From an educational perspective, this relationship may be particularly relevant in medical training, where students are continuously exposed to large volumes of information, evidence-based decision-making, and research-related tasks. Students with higher AI-related knowledge may better appreciate the potential of AI in supporting literature retrieval, summarizing scientific information, generating study materials, or assisting with data analysis. This improved understanding may foster more positive AI perceptions and support more frequent and diverse use. Conversely, students with limited knowledge may perceive AI as complex, unreliable, or ethically concerning, which could hinder active adoption despite the availability of these tools. Importantly, these findings also carry practical implications for medical education. Improving AI practices may not depend solely on providing access to AI tools but rather on developing foundational AI literacy and fostering constructive attitudes toward responsible AI use. Structured educational interventions may help bridge the gap between awareness and effective implementation. These interventions could include integrating AI concepts into undergraduate curricula, offering hands-on workshops, and promoting ethical discussions on AI applications in medicine. Such approaches may help students use AI more confidently, critically, and responsibly in their future professional practice.
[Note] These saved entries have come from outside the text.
/-! ## A9LL inter

A frame clause that keeps `MV` says that the symbol does not write it.  What `MV` holds after the macroblock that wrote it,
where 10_state.md R32 calls it undefined, is the model's choice (log 18). -/

/-- 43_a9ll_inter.md R172, R175: the macroblock becomes the 256 reference pixels at the same position, or at the vector;
the next macroblock in raster order is next.  That `SEQ.s` and `SEQ.p` become 0 with that step (log 19), and what `MV` holds in
the next macroblock (log 18), is the model's choice. -/
def Obligations.MacroblockCopies : Prop :=
  ∀ s : State, s.has [.dims] = true → s.mbFull = true → s.refUsable = true →
    (s.seq.stage = .mb → s.bitsReady .bit1 2 = true →
      ∃ t, exec .mbRefCopy s = .next t ∧
        RectWritten s t s.mbAt.1 s.mbAt.2 16 16 (fun c r => s.ref.pix.at (s.mbAt.1 + c) (s.mbAt.2 + r)) ∧
        t.bit1 = s.bit1.after 2 ∧ t.seq = s.seqNextMb ∧
        { t with frame := s.frame, bit1 := s.bit1, seq := s.seq } = s) ∧
    (s.seq.stage = .mvCopy → s.bitsReady .bit1 1 = true → s.mvInside = true →
      ∃ t, exec .mbMcCopy s = .next t ∧
        RectWritten s t s.mbAt.1 s.mbAt.2 16 16
          (fun c r => s.ref.pix.at (((s.mbAt.1 + c : Nat) : Int) + s.mv.x).toNat
            (((s.mbAt.2 + r : Nat) : Int) + s.mv.y).toNat) ∧
        t.bit1 = s.bit1.after 1 ∧ t.seq = s.seqNextMb ∧
        { t with frame := s.frame, bit1 := s.bit1, seq := s.seq } = s)

/-- 43_a9ll_inter.md R173, R174, 30_encoding.md R79, 60_exceptions.md R268: the vector is the fields less their biases, on
the axes P10 says; inside the frame the copy bit is next; outside, the macroblock is skipped: no pixel and no `STATUS`
changes, and the next macroblock is next.  That `MV` still holds the vector in that next macroblock, where 10_state.md R32
calls it undefined, is the model's choice (log 18).  That `SEQ.s` and `SEQ.p` become 0 with the step to the next
macroblock is the model's too (log 19). -/
def Obligations.MacroblockVectors : Prop :=
  ∀ (s : State) (a : BitVec 8) (b : BitVec 7), s.seq.stage = .mb → s.has [.dims] = true → s.mbFull = true →
    (s.bitsReady .bit1 3 = true →
      ∃ t, exec .mbMvZero s = .next t ∧ t.mv = { x := 0, y := 0 } ∧ t.has [.mv] = true ∧
        t.bit1 = s.bit1.after 3 ∧ t.seq = { s.seq with stage := .mvCopy } ∧
        { t with mv := s.mv, bit1 := s.bit1, seq := s.seq, written := s.written } = s) ∧
    (s.bitsReady .bit1 18 = true →
      ∃ t, exec (.mbMv a b) s = .next t ∧
        t.mv = (match s.cfg.mvAxis with
          | .aIsX => { x := (a.toNat : Int) - 127, y := (b.toNat : Int) - 63 }
          | .aIsY => { x := (b.toNat : Int) - 63, y := (a.toNat : Int) - 127 }) ∧
        t.has [.mv] = true ∧ t.bit1 = s.bit1.after 18 ∧
        t.seq = (if 0 ≤ (s.mbAt.1 : Int) + t.mv.x ∧ (s.mbAt.1 : Int) + t.mv.x + 16 ≤ s.fw ∧
            0 ≤ (s.mbAt.2 : Int) + t.mv.y ∧ (s.mbAt.2 : Int) + t.mv.y + 16 ≤ s.fh
          then { s.seq with stage := .mvCopy } else s.seqNextMb) ∧
        { t with mv := s.mv, bit1 := s.bit1, seq := s.seq, written := s.written } = s)

/-- 43_a9ll_inter.md R176, R177, R186: the symbols that open a sub-block sequence read one bit, and the gate is next. -/
def Obligations.SequenceOpeners : Prop :=
  ∀ s : State, s.has [.dims] = true → s.bitsReady .bit1 1 = true →
    (s.seq.stage = .mvCopy → exec .mbMcSub s = .next ({ s with bit1 := s.bit1.after 1 }.goto (.gate .sub3))) ∧
    (s.seq.stage = .mb → s.mbFull = true →
      exec .mbSub2 s = .next ({ s with bit1 := s.bit1.after 1 }.goto (.gate .sub2))) ∧
    (s.seq.stage = .mb → s.mbFull = false →
      exec .embCells s = .next ({ s with bit1 := s.bit1.after 1 }.goto (.gate .cells)) ∧
      Raises (exec .embSkip1 s) s .unsupported)

/-- 43_a9ll_inter.md R178: an open gate starts the sequence at sub-block 0 and reads no bit; a closed one ends the DECODE
with `UNSUPPORTED`.  That `SEQ.p` becomes 0, and that `SEQ.s` counts the cells of an edge macroblock from 0, is the
model's choice (log 19). -/
def Obligations.QpGate : Prop :=
  ∀ (s : State) (k : SubKind), s.seq.stage = .gate k → s.has [.qpGate] = true →
    (s.hdr.qpGate = true → exec .gate s = .next { s with seq := { s.seq with s := 0, p := 0, stage := .sub k } }) ∧
    (s.hdr.qpGate = false → Raises (exec .gate s) s .unsupported)

/-- 43_a9ll_inter.md R179, R181, R183, R185: the sub-block symbols that read a mask: three mode bits in a `SUB3` sequence,
two in a `SUB2` sequence or a whole cell of an edge macroblock. -/
def Obligations.SubBlockModes : Prop :=
  ∀ (s : State) (mask : Half), s.bytesReady .maskc 2 = true →
    (s.seq.stage = .sub .sub3 → s.bitsReady .bit1 3 = true →
      exec (.s3Dir0 mask) s = .next (s.opened (.dir s.cfg.dirMap.mode0) (.within .sub3) mask 3) ∧
      exec (.s3Dir1 mask) s = .next (s.opened (.dir s.cfg.dirMap.mode1) (.within .sub3) mask 3) ∧
      exec (.s3Dir2 mask) s = .next (s.opened (.dir s.cfg.dirMap.mode2) (.within .sub3) mask 3) ∧
      exec (.s3ResRef mask) s = .next (s.opened .ref (.within .sub3) mask 3) ∧
      exec (.s3ResMv mask) s = .next (s.opened .refMv (.within .sub3) mask 3)) ∧
    (s.seq.stage = .sub .sub2 → s.bitsReady .bit1 2 = true →
      exec (.s2Dir0 mask) s = .next (s.opened (.dir s.cfg.dirMap.mode0) (.within .sub2) mask 2) ∧
      exec (.s2Dir1 mask) s = .next (s.opened (.dir s.cfg.dirMap.mode1) (.within .sub2) mask 2) ∧
      exec (.s2Dir2 mask) s = .next (s.opened (.dir s.cfg.dirMap.mode2) (.within .sub2) mask 2)) ∧
    (s.seq.stage = .sub .cells → s.bitsReady .bit1 2 = true → s.has [.dims] = true →
      s.tileFits (.within .cells) = true →
      exec (.s2Dir0 mask) s = .next (s.opened (.dir s.cfg.dirMap.mode0) (.within .cells) mask 2) ∧
      exec (.s2Dir1 mask) s = .next (s.opened (.dir s.cfg.dirMap.mode1) (.within .cells) mask 2) ∧
      exec (.s2Dir2 mask) s = .next (s.opened (.dir s.cfg.dirMap.mode2) (.within .cells) mask 2))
Interestingly, most demographic and academic characteristics, including gender, major, GPA, and participation in AI-related workshops, were not significantly associated with AI practices. Similar results were reported in a study of 410 medical students in Greece, which showed that the use of AI in medical education or medical practice was not significantly associated with student characteristics [30]. This suggests that individual cognitive and perceptual factors may play a more significant role than demographic characteristics in determining the extent to which medical students adopt AI tools. However, in the sensitivity analysis, age showed a small but statistically significant association with practice scores, suggesting that older students may be slightly more inclined to use AI in learning activities. Although the effect size was relatively small, this finding may still have educational relevance. This could reflect greater academic experience, higher self-directed learning capacity, or increased exposure to research activities during the later years of medical training.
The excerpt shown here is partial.